Show that the epigraph of $f(x) = 0, x < 0, \text{ and } 1, x\geq 0$ is not closed by examining a plot of the function

Question

Given \begin{equation} f(x) = \begin{cases} 0, x < 0\\ 1, x\geq 0 \end{cases} \end{equation}

With the plot sketched below

Show that the epigraph of this function defined as $$\text{epi}(f(x)) = \{(x,\alpha): f(x) \leq \alpha, x \in \mathbb{R}, \alpha \in \mathbb{R}\}$$ is not closed.

Does anyone know if there is a way to reach this conclusion by just examining the plot?

The example is taken from http://users.ece.utexas.edu/~cmcaram/EE381V_2012F/Lecture_18_Scribe_Notes.final.pdf

Answer 1

The segment $\circ-\bullet$ is clearly a subset of $\operatorname{cl}{\operatorname{epi}f}$, but it is not a subset of $\operatorname{epi}f$.

Added: As an observation, the description of the original image in the notes states

Figure 18.4: Example of a Function Whose Epigraph is Open.
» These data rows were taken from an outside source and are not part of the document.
/-- 12.5, 11.3: the code of each host command and the count of its argument bytes. -/
def commandTable : List (Byte × HostCommand × Nat) :=
  [(0x01, .siteConfig, 3), (0x02, .channelConfig, 11), (0x03, .join, 0), (0x04, .leave, 0), (0x10, .submit, 15),
    (0x11, .loadRun, 26), (0x12, .cancel, 1), (0x13, .queryRun, 1), (0x20, .readChannel, 2), (0x21, .clearFault, 1),
    (0x30, .readLog, 0), (0x31, .peekLog, 1), (0x32, .logStatus, 0), (0x40, .setFlags, 4), (0x41, .setGauge, 2),
    (0x42, .halt, 0), (0x43, .release, 0), (0x44, .purge, 1), (0x50, .readRoster, 0), (0x51, .readEntry, 2),
    (0x52, .readSite, 0), (0x53, .stationStatus, 0), (0x54, .readEvents, 0)]

/-- What an entry says to the site: its level, demand and phase. -/
def Entry.said (e : Entry) : Level × Nat × Phase := (e.level, e.demand, e.phase)

/-- What the slot of key (a, c) says. -/
def State.says (s : State) (a : Addr) (c : Chan) : Option (Level × Nat × Phase) := (slot s.ct.table a c).map Entry.said

/-! ### What an applied frame does -/

/-- R120, R116, R115: from `s` to `t` the transmission `x` has been counted as sent: nothing is on the line, the failure count is
0, the station is the last sender, and it waits for the next idle detection. Unless the station has left its roster by it, the
number has advanced, a BEAT has restarted the beat timer, and every key pending in the set is still pending. -/
abbrev State.CountedSent (s t : State) (x : Transmission) : Prop :=
  t.bus.tx = none ∧ t.bus.failures = 0 ∧ t.bus.lastSender = s.own ∧ t.bus.rxReady = false ∧ t.bus.access = .closed ∧
  (t.mu.station.active = true →
    t.bus.seq = s.bus.seq + 1 ∧ t.bus.beatTimer = (if x.item = .beat then some 2000 else s.bus.beatTimer) ∧
    ∀ g ∈ s.bus.outbound, ∃ f ∈ t.bus.outbound, f.sameKey g = true)

/-- R7, R8, R134, R30, R126: from `s` to `t` a BEAT of `a` has written its sender's roster record, with the silence timer named,
and its entry list stands as the sender's entries, the last valid item for each channel (log 16). A mark of an ASKING item
stands where the halt state is NONE and no orphan record is held; the recomputation adds marks as R30 states. The marks and the result are those of a recomputation over the entries so written. -/
abbrev State.BeatEntered (s t : State) (a : Addr) (seq : Seq) (b : BeatBody) (silence : Option Nat) : Prop :=
  (∃ m, t.member a = some m ∧ m.weight = max 1 (min 4 b.weight.toNat) ∧ m.cap = max 1 b.cap.toNat ∧
    m.capacity = max 1 b.capacity.toNat ∧ m.lastSeq = seq ∧ m.heard = s.clock.seconds ∧ m.stale = false ∧
    m.silence = silence ∧ m.silent = false ∧ m.gauge = (readGauge b.gauge).getD (s.gaugeOf a)) ∧
  (∀ c : Chan, t.says a c =
    (((b.entries.filterMap (readItem false)).reverse.find? fun i => i.1 == c).map fun i => i.2.said)) ∧
  (∀ c : Chan, ∀ e ∈ slot t.ct.table a c,
    (e.latched = true → e.phase = .asking ∧ t.hu.halt = .none ∧ t.mu.orphans = []) ∧
    (t.hu.halt = .none → t.mu.orphans = [] →
      (((b.entries.filterMap (readItem true)).reverse.find? fun i => i.1 == c).any fun i => i.2.latched) = true →
      e.latched = true) ∧
    ((((b.entries.filterMap (readItem true)).reverse.find? fun i => i.1 == c).any fun i => i.2.latched) = false →
      e.latched = true → e.placed = true ∧ t.alloc.drain = true)) ∧
  (∀ d : Addr, d ≠ a → ∀ c : Chan, t.says d c = s.says d c) ∧
  (∀ d : Addr, d ≠ a → t.isMember d = s.isMember d) ∧
  ∃ pre : Table, s.Reallocated t pre ∧
    (∀ c : Chan, slot pre a c =
      (((b.entries.filterMap (readItem (t.hu.halt == .none && t.mu.orphans.isEmpty))).reverse.find? fun i =>
        i.1 == c).map fun i => i.2)) ∧
    ∀ d : Addr, d ≠ a → ∀ c : Chan, slot pre d c = slot s.ct.table d c

/-- R15, R16, R17, R18, R13, R14, R137: from `s` to `t` the view part of a BEAT of `a` has been adopted, merged or ignored; `kept`
is the orphan list and `members` the roster after stage 1. -/
abbrev State.ViewTaken (s t : State) (a : Addr) (b : BeatBody) (kept : List Orphan) (members : Addr → Bool) : Prop :=
  (s.Adopts →
    t.ct.flags = b.flags ∧ t.ct.pointers = b.pointers ∧ t.ct.adoptionPending = false ∧
    t.mu.orphans = b.orphans.foldl (afterRecord s.own members) [] ∧
    t.hasEvent .viewMerged = s.hasEvent .viewMerged) ∧
  (s.Merges →
    t.ct.flags = s.ct.flags ||| b.flags ∧
    t.ct.pointers = (if a < s.own then b.pointers else s.ct.pointers) ∧ t.ct.adoptionPending = false ∧
    t.mu.orphans = b.orphans.foldl (afterRecord s.own members) kept ∧
    t.hasEvent .viewMerged = (s.hasEvent .viewMerged || decide (t.ct.flags ≠ s.ct.flags) ||
      decide (t.ct.pointers ≠ s.ct.pointers) || decide (t.mu.orphans ≠ kept) ||
      decide (s.hu.halt ≠ .halted ∧ b.haltState ≠ 0 ∧ b.haltState ≠ 2))) ∧
  (s.mu.station = .isolated ∨ s.mu.station = .clash →
    t.ct.flags = s.ct.flags ∧ t.ct.pointers = s.ct.pointers ∧ t.mu.orphans = kept ∧
    t.ct.adoptionPending = s.ct.adoptionPending ∧ t.hasEvent .viewMerged = s.hasEvent .viewMerged) ∧
  (t.mu.orphans.isEmpty ≠ s.mu.orphans.isEmpty → t.hasEvent .freezeChanged = true) ∧
  t.ViewFormed ∧
  t.hasEvent .capacityMismatch = (s.hasEvent .capacityMismatch ||
    decide (t.ct.announcedSet ≠ s.ct.announcedSet ∧ 2 ≤ t.ct.announcedSet.length))

/-- R165, R166, R167, R168: from `s` to `t` the halt part of a BEAT of `a` has been adopted, merged or ignored, and the sender
has left the settle set. A state code other than 0 and 2 is HALTED. -/
abbrev State.HaltPartTaken (s t : State) (a : Addr) (b : BeatBody) : Prop :=
  (s.Adopts → b.haltState = 0 →
    t.hu.halt = .none ∧ t.hu.reasons = 0 ∧ t.hu.round = .none ∧ t.hu.roundTimer = none ∧ t.hu.ackSet = 0 ∧
    t.hu.missing = 0 ∧ t.hu.settle = 0 ∧ t.hu.ackPending = false ∧
    (s.hu.halt = .halted → t.hasEvent .haltReleased = true)) ∧
  (s.Adopts → b.haltState = 2 →
    t.hu.halt = .settling ∧ t.hu.reasons = b.reasons.extractLsb' 0 4 ∧ t.hu.round = .none ∧
    t.hu.roundTimer = none ∧ t.hu.ackPending = false ∧
    (∀ d : Addr, inSet t.hu.settle d = (decide (d ≠ a) && (s.isMember d || d == s.own))) ∧
    (s.hu.halt = .halted → t.hasEvent .haltReleased = true)) ∧
  (s.Adopts → b.haltState ≠ 0 → b.haltState ≠ 2 →
    t.hu.halt = .halted ∧ t.hu.reasons = b.reasons.extractLsb' 0 4 ∧ t.hu.settle = 0 ∧
    (s.hu.halt = .halted → t.hu.round = s.hu.round ∧ t.hu.ackSet = s.hu.ackSet ∧ t.hu.acked = s.hu.acked ∧
      t.hu.missing = s.hu.missing ∧ t.hu.roundTimer = s.hu.roundTimer) ∧
    (s.hu.halt ≠ .halted → t.hu.round = .none ∧ t.hu.roundTimer = none ∧ t.hasEvent .haltEntered = true ∧
      (∀ c : Chan, ∀ r ∈ t.head c, r.state ≠ .flowing) ∧
      (s.mu.station = .resync →
        t.hu.ackPending = true ∨ OutFrame.haltAck t.stuckMask ∈ t.bus.outbound))) ∧
  (s.Merges → b.haltState ≠ 0 → b.haltState ≠ 2 →
    t.hu.halt = .halted ∧
    (s.hu.halt = .halted → t.hu.reasons = s.hu.reasons ||| b.reasons.extractLsb' 0 4 ∧ t.hu.round = s.hu.round ∧
      t.hu.ackSet = s.hu.ackSet ∧ t.hu.acked = s.hu.acked ∧ t.hu.missing = s.hu.missing) ∧
    (s.hu.halt ≠ .halted → t.hu.reasons = b.reasons.extractLsb' 0 4 ||| 8 ∧ t.hu.settle = 0 ∧
      t.hu.round = .none ∧ t.hu.roundTimer = none ∧ t.hasEvent .haltEntered = true ∧
      (∀ c : Chan, ∀ r ∈ t.head c, r.state ≠ .flowing) ∧
      (s.mu.station.active = true →
        t.hu.ackPending = true ∨ OutFrame.haltAck t.stuckMask ∈ t.bus.outbound))) ∧
  ((s.Merges ∧ (b.haltState = 0 ∨ b.haltState = 2) ∨ s.mu.station = .isolated ∨ s.mu.station = .clash) →
    t.hu.settle = removeAddr s.hu.settle a ∧ t.hu.round = s.hu.round ∧ t.hu.ackSet = s.hu.ackSet ∧
    t.hu.acked = s.hu.acked ∧ t.hu.missing = s.hu.missing ∧
    (s.hu.halt = .settling → t.hu.settle = 0 → t.hu.halt = .none ∧ t.hu.reasons = 0) ∧
    (s.hu.halt ≠ .settling ∨ t.hu.settle ≠ 0 → t.hu.halt = s.hu.halt ∧ t.hu.reasons = s.hu.reasons))

/-- R3, R4, R5, R20, R34: from `s` to `t` a CLAIM of `a` has written or removed its sender's entry for one channel; only a GONE with cause
COMPLETE moves a pointer, and content out of range changes no entry and no pointer. The entry written stands unlatched unless
the recomputation that follows latches it (R30); runs and valves change by its notices alone. -/
abbrev State.ClaimApplied (s t : State) (a : Addr) (channel level demand phase cause : Byte) : Prop :=
  t.ct.flags = s.ct.flags ∧ t.bus.lastSender = a ∧
  (∀ c l d p, toChan channel = some c → toLevel level = some l → toDemand demand = some d →
    toPhase phase.toNat = some p → t.says a c = some (l, d, p) ∧ t.ct.pointers = s.ct.pointers ∧
      (∀ e ∈ slot t.ct.table a c, e.latched = true ↔
        e.placed = true ∧ p = .asking ∧ t.alloc.drain = true ∧ s.hu.halt = .none ∧ s.mu.orphans = []) ∧
      (∀ (b : Addr) (e : Chan), (b ≠ a ∨ e ≠ c) → t.says b e = s.says b e) ∧
      t.RecomputedFrom (setSlot s.ct.table a c (some ⟨l, d, p, false, false⟩)) ∧
      s.OnlyNotified t (setSlot s.ct.table a c (some ⟨l, d, p, false, false⟩))) ∧
  (∀ c l k, toChan channel = some c → toLevel level = some l → phase = 0 → toCause cause.toNat = some k →
    t.says a c = none ∧ (∀ (b : Addr) (e : Chan), (b ≠ a ∨ e ≠ c) → t.says b e = s.says b e) ∧
      t.ct.pointers = (if k = .complete then s.ct.pointers.set l.val (a + 1) else s.ct.pointers) ∧
      t.RecomputedFrom (setSlot s.ct.table a c none) ∧ s.OnlyNotified t (setSlot s.ct.table a c none)) ∧
  ((toChan channel = none ∨ toLevel level = none ∨ (phase ≠ 0 ∧ toPhase phase.toNat = none) ∨
      (phase ≠ 0 ∧ toDemand demand = none) ∨ (phase = 0 ∧ toCause cause.toNat = none)) →
    t.ct.pointers = s.ct.pointers ∧ (∀ (b : Addr) (e : Chan), t.says b e = s.says b e) ∧
      t.RecomputedFrom s.ct.table ∧ s.OnlyNotified t s.ct.table)

/-- R10, R20: from `s` to `t` a FLAG frame has set and then cleared its flags. -/
abbrev State.FlagApplied (s t : State) (set clear : BitVec 16) : Prop :=
  t.ct.flags = (s.ct.flags ||| set) &&& ~~~clear ∧
  t.ct.pointers = s.ct.pointers ∧ (∀ (b : Addr) (c : Chan), t.says b c = s.says b c) ∧
  (∀ b : Addr, t.gaugeOf b = s.gaugeOf b) ∧ s.Reallocated t s.ct.table

/-- R11, R20: from `s` to `t` a GAUGE frame of `a` has set its sender's gauge; a wrong presence nibble or a non-decimal digit leaves
it. -/
abbrev State.GaugeApplied (s t : State) (a : Addr) (g : GaugeField) : Prop :=
  t.gaugeOf a = (readGauge g).getD (s.gaugeOf a) ∧
  (∀ b : Addr, b ≠ a → t.gaugeOf b = s.gaugeOf b) ∧ t.ct.flags = s.ct.flags ∧ t.ct.pointers = s.ct.pointers ∧
  (∀ (b : Addr) (c : Chan), t.says b c = s.says b c) ∧ s.Reallocated t s.ct.table

/-- R136, R139, R149, R150, R169, R20: from `s` to `t` a DROP or PURGE of the own address has made the station ISOLATED, with its
FLOWING heads closing for ISOLATE and the halt unit told; where no valve of a present channel is left moving it listens at once,
with an emptied copy. -/
abbrev State.SelfDropped (s t : State) : Prop :=
  (t.mu.station = .isolated ∧ t.mu.cause = .selfDrop ∨ t.mu.station = .listening) ∧
  (t.mu.station = .listening ↔
    ∀ c : Chan, (t.chan c).present = true → (t.chan c).valve = .closed ∨ (t.chan c).valve = .stuck) ∧
  t.isMember s.own = false ∧ t.bus.outbound = [] ∧ t.bus.failures = 0 ∧ t.bus.beatTimer = none ∧
  t.hasEvent .isolated = true ∧ (s.isMember s.own = true → t.hasEvent .rosterChanged = true) ∧
  (∀ c : Chan, (t.chan c).announced = .gone none) ∧
  (s.RunsSound → s.OneHead → s.ClosedForIsolate t) ∧
  (t.mu.station = .isolated →
    s.OwnLeftHalt t ∧ t.mu.orphans = s.mu.orphans ∧ t.ct.adoptionPending = false ∧
    t.RecomputedFrom s.withoutOwn ∧
    ∀ b : Addr, b ≠ s.own → t.isMember b = s.isMember b ∧ ∀ c : Chan, t.says b c = s.says b c) ∧
  (t.mu.station = .listening →
    t.mu.cause = .none ∧ t.mu.listenWindow = some 4000 ∧ t.mu.orphans = [] ∧ (∀ b : Addr, t.member b = none) ∧
    (∀ (b : Addr) (c : Chan), slot t.ct.table b c = none) ∧ t.alloc = ⟨0, 0, 0, true, false⟩ ∧
    t.ct.adoptionPending = true ∧ t.bus.seq = 0 ∧ t.hu.round = .none ∧ t.hu.ackSet = 0 ∧
    (∀ b : Addr, t.hu.acked[b.val] = none) ∧ t.hu.missing = 0 ∧ t.hu.roundTimer = none ∧ t.hu.settle = 0 ∧
    t.hu.ackPending = false ∧ (s.hu.halt ≠ .settling → t.hu.halt = s.hu.halt ∧ t.hu.reasons = s.hu.reasons))

/-- R136, R137, R161, R165, R20: from `s` to `t` a DROP has removed a member other than the station with its entries, built an
orphan record from a load above 0 (that of its FLOWING, YIELDING, STUCK and latched ASKING entries), and told the halt unit; one
of the station itself is a self-drop in SYNCED, RESYNC and LEAVING and changes nothing elsewhere; it changes the roster for no
other target. -/
abbrev State.DropApplied (s t : State) (target : Byte) : Prop :=
  (∀ d, toAddr target = some d → d ≠ s.own → s.isMember d = true →
    t.member d = none ∧ (∀ c : Chan, slot t.ct.table d c = none) ∧ t.hasEvent .rosterChanged = true ∧
    s.ownerLoad d = sumRow (fun e => if e.phase = .flowing ∨ e.phase = .yielding ∨ e.phase = .stuck ∨
      (e.phase = .asking ∧ e.latched = true) then e.demand else 0) s.ct.table[d.val] ∧
    t.mu.orphans = (if s.ownerLoad d = 0 then s.mu.orphans else s.mu.orphans ++ [⟨d, s.ownerLoad d⟩]) ∧
    (s.mu.orphans = [] → t.mu.orphans ≠ [] → t.hasEvent .freezeChanged = true) ∧
    s.ToldHalt t d ∧ s.Reallocated t (clearRow s.ct.table d) ∧
    (∀ b : Addr, b ≠ d → t.isMember b = s.isMember b ∧ ∀ c : Chan, t.says b c = s.says b c)) ∧
  (toAddr target = some s.own → s.mu.station.active = true → s.SelfDropped t) ∧
  (toAddr target = some s.own → s.mu.station.active = false →
    t.mu.station = s.mu.station ∧ t.mu.cause = s.mu.cause ∧ t.mu.orphans = s.mu.orphans ∧
    t.hasEvent .isolated = s.hasEvent .isolated ∧
    ∀ b : Addr, t.isMember b = s.isMember b ∧ ∀ c : Chan, t.says b c = s.says b c) ∧
  (∀ d, toAddr target = some d → d ≠ s.own → s.isMember d = false →
    t.mu.orphans = s.mu.orphans ∧ ∀ b : Addr, t.isMember b = s.isMember b ∧ ∀ c : Chan, t.says b c = s.says b c) ∧
  (16 ≤ target.toNat →
    t.mu.orphans = s.mu.orphans ∧ ∀ b : Addr, t.isMember b = s.isMember b ∧ ∀ c : Chan, t.says b c = s.says b c) ∧
  ((toAddr target = some s.own → s.mu.station.active = false) →
    (∀ d, toAddr target = some d → d ≠ s.own → s.isMember d = false) → s.Reallocated t s.ct.table)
That statement is incorrect, because $\operatorname{epi}f$ is not open either. In fact, as soon as $\operatorname{dom}f\ne\emptyset$, the epigraph of $f$ is guaranteed not to be open: if $f(x)=\alpha\in\Bbb R$, then $(x,\alpha)\in\operatorname{epi}f$ and $\left(x,\alpha-\frac1n\right)\stackrel{n\to\infty}\longrightarrow (x,\alpha)$. But $\left(x,\alpha-\frac1n\right)\notin \operatorname{epi}f$.